#### Records contained in a dataset:
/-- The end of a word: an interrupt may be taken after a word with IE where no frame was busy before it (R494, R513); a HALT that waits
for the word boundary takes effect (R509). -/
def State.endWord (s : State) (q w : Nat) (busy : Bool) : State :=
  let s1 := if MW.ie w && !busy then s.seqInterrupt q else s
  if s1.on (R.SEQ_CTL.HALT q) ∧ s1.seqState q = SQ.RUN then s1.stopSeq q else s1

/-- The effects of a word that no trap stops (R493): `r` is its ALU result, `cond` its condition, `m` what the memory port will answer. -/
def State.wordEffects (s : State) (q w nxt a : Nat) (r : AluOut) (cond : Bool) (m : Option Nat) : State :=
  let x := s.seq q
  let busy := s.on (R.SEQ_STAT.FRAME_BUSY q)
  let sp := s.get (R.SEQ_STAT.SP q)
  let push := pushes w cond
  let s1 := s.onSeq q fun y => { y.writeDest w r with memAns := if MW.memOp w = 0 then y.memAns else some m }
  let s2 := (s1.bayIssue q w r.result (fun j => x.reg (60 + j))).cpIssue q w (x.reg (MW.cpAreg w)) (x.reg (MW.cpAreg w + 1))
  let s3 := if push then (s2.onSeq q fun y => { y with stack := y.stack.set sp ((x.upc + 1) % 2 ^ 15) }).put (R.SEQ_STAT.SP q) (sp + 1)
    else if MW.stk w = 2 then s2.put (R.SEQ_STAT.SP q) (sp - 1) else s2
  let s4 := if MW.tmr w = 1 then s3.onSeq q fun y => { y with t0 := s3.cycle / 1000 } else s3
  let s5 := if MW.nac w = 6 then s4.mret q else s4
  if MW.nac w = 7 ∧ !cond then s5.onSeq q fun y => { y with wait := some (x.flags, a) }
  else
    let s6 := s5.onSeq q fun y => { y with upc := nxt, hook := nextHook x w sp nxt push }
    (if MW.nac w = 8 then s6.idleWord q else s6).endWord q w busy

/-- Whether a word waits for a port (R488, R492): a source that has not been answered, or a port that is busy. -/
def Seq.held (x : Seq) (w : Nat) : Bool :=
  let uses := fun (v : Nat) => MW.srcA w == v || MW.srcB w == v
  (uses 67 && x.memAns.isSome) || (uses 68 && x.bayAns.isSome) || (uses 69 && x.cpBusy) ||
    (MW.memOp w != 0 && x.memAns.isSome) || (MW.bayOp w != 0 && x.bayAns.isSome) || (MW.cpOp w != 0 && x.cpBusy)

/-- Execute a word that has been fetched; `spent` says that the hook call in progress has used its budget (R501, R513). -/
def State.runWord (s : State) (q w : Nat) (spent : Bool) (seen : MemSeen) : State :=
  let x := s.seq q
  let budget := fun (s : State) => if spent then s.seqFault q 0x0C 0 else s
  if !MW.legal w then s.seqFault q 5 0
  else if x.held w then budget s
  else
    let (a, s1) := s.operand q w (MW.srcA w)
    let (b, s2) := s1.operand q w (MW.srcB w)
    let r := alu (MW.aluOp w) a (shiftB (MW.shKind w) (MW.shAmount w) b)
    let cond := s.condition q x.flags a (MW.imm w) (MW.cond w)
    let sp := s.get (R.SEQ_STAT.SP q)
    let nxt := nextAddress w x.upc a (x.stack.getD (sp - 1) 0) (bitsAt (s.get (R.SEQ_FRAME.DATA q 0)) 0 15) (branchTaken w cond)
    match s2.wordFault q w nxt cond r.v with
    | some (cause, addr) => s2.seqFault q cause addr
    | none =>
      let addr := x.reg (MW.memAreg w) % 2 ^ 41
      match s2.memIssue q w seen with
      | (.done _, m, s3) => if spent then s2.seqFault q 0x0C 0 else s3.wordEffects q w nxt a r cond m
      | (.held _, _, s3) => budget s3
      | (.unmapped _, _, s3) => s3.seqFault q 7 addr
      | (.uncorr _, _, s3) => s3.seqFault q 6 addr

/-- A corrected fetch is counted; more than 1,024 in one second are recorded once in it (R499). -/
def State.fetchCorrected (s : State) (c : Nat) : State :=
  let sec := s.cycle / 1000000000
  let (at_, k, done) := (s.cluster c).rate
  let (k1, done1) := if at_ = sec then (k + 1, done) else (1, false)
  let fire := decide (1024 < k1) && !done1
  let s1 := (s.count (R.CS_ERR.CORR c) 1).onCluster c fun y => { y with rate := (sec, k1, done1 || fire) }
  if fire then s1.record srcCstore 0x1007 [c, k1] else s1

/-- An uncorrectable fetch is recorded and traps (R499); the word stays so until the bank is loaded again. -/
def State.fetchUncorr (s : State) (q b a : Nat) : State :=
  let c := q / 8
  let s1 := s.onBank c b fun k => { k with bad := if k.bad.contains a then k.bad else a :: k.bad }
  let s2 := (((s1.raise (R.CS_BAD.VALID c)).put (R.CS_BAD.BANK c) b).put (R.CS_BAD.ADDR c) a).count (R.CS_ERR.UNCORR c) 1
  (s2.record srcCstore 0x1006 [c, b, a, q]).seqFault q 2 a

* * *

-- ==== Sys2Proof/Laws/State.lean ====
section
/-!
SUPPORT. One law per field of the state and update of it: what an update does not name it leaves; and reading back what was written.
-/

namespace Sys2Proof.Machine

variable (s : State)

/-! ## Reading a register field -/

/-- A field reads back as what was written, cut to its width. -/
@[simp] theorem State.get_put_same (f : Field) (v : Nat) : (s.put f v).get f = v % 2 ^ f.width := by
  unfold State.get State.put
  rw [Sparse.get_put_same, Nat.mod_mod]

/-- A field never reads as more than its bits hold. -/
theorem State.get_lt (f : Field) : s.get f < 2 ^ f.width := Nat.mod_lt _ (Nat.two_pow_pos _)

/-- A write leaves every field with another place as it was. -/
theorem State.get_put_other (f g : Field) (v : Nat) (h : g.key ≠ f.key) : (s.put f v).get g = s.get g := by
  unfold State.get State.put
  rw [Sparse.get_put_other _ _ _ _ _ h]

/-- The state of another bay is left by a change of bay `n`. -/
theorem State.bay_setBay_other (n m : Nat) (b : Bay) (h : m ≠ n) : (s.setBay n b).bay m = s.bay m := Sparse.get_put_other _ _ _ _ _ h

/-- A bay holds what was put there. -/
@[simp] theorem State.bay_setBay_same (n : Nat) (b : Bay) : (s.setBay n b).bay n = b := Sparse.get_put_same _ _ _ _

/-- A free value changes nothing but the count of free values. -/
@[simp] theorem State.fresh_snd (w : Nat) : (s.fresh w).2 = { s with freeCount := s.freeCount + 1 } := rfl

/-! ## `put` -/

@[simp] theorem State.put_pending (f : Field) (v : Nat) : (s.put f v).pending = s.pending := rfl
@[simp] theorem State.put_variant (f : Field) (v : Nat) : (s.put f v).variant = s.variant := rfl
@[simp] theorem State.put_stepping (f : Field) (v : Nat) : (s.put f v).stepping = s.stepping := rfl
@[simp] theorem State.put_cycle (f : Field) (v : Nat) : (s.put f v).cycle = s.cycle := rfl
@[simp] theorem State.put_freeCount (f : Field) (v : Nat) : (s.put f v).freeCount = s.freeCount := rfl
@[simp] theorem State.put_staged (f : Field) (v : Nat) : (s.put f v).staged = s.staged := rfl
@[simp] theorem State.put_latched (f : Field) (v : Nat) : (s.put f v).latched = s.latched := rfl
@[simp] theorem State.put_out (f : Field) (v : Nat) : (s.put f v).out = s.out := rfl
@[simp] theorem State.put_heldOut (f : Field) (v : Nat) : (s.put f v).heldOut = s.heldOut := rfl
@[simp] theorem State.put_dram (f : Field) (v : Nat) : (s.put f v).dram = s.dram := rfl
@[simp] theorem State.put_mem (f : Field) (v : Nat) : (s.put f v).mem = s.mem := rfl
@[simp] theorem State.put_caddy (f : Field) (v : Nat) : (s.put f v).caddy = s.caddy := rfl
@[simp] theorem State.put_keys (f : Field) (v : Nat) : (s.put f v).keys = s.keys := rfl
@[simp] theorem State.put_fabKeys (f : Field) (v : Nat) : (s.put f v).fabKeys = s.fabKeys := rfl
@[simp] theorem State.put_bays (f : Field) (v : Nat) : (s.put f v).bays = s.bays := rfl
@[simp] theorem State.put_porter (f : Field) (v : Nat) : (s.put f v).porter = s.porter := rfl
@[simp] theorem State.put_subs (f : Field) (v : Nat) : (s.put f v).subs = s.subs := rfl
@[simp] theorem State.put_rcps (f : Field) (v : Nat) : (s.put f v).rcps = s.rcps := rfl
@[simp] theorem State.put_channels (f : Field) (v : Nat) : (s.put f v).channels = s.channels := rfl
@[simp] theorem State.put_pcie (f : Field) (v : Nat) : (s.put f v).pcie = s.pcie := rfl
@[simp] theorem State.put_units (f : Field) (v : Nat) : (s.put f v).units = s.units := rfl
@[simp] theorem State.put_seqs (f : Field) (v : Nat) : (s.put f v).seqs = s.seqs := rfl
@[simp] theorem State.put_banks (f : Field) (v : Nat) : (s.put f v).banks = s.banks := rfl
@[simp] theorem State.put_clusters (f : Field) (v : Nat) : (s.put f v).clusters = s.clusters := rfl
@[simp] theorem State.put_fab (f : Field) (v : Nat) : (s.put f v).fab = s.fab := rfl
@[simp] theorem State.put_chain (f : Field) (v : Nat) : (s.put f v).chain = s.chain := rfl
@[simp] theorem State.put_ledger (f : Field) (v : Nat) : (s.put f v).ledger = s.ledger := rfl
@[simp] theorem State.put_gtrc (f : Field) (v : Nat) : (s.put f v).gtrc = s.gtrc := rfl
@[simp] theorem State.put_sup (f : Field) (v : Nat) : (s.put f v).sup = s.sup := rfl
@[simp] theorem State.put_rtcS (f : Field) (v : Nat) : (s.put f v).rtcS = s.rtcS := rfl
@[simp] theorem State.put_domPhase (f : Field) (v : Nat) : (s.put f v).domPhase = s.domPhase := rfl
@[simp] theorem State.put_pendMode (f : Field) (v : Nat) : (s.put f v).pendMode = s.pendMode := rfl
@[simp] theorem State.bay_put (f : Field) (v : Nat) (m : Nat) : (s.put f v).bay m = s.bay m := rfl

#### Problem:
Above are the entries. Copy exactly the part that opens with the line containing "s.gtrc := rfl" and closes with the line containing "s.bay m := rfl", and no more.

#### Exercise response:
@[simp] theorem State.put_gtrc (f : Field) (v : Nat) : (s.put f v).gtrc = s.gtrc := rfl
@[simp] theorem State.put_sup (f : Field) (v : Nat) : (s.put f v).sup = s.sup := rfl
@[simp] theorem State.put_rtcS (f : Field) (v : Nat) : (s.put f v).rtcS = s.rtcS := rfl
@[simp] theorem State.put_domPhase (f : Field) (v : Nat) : (s.put f v).domPhase = s.domPhase := rfl
@[simp] theorem State.put_pendMode (f : Field) (v : Nat) : (s.put f v).pendMode = s.pendMode := rfl
@[simp] theorem State.bay_put (f : Field) (v : Nat) (m : Nat) : (s.put f v).bay m = s.bay m := rfl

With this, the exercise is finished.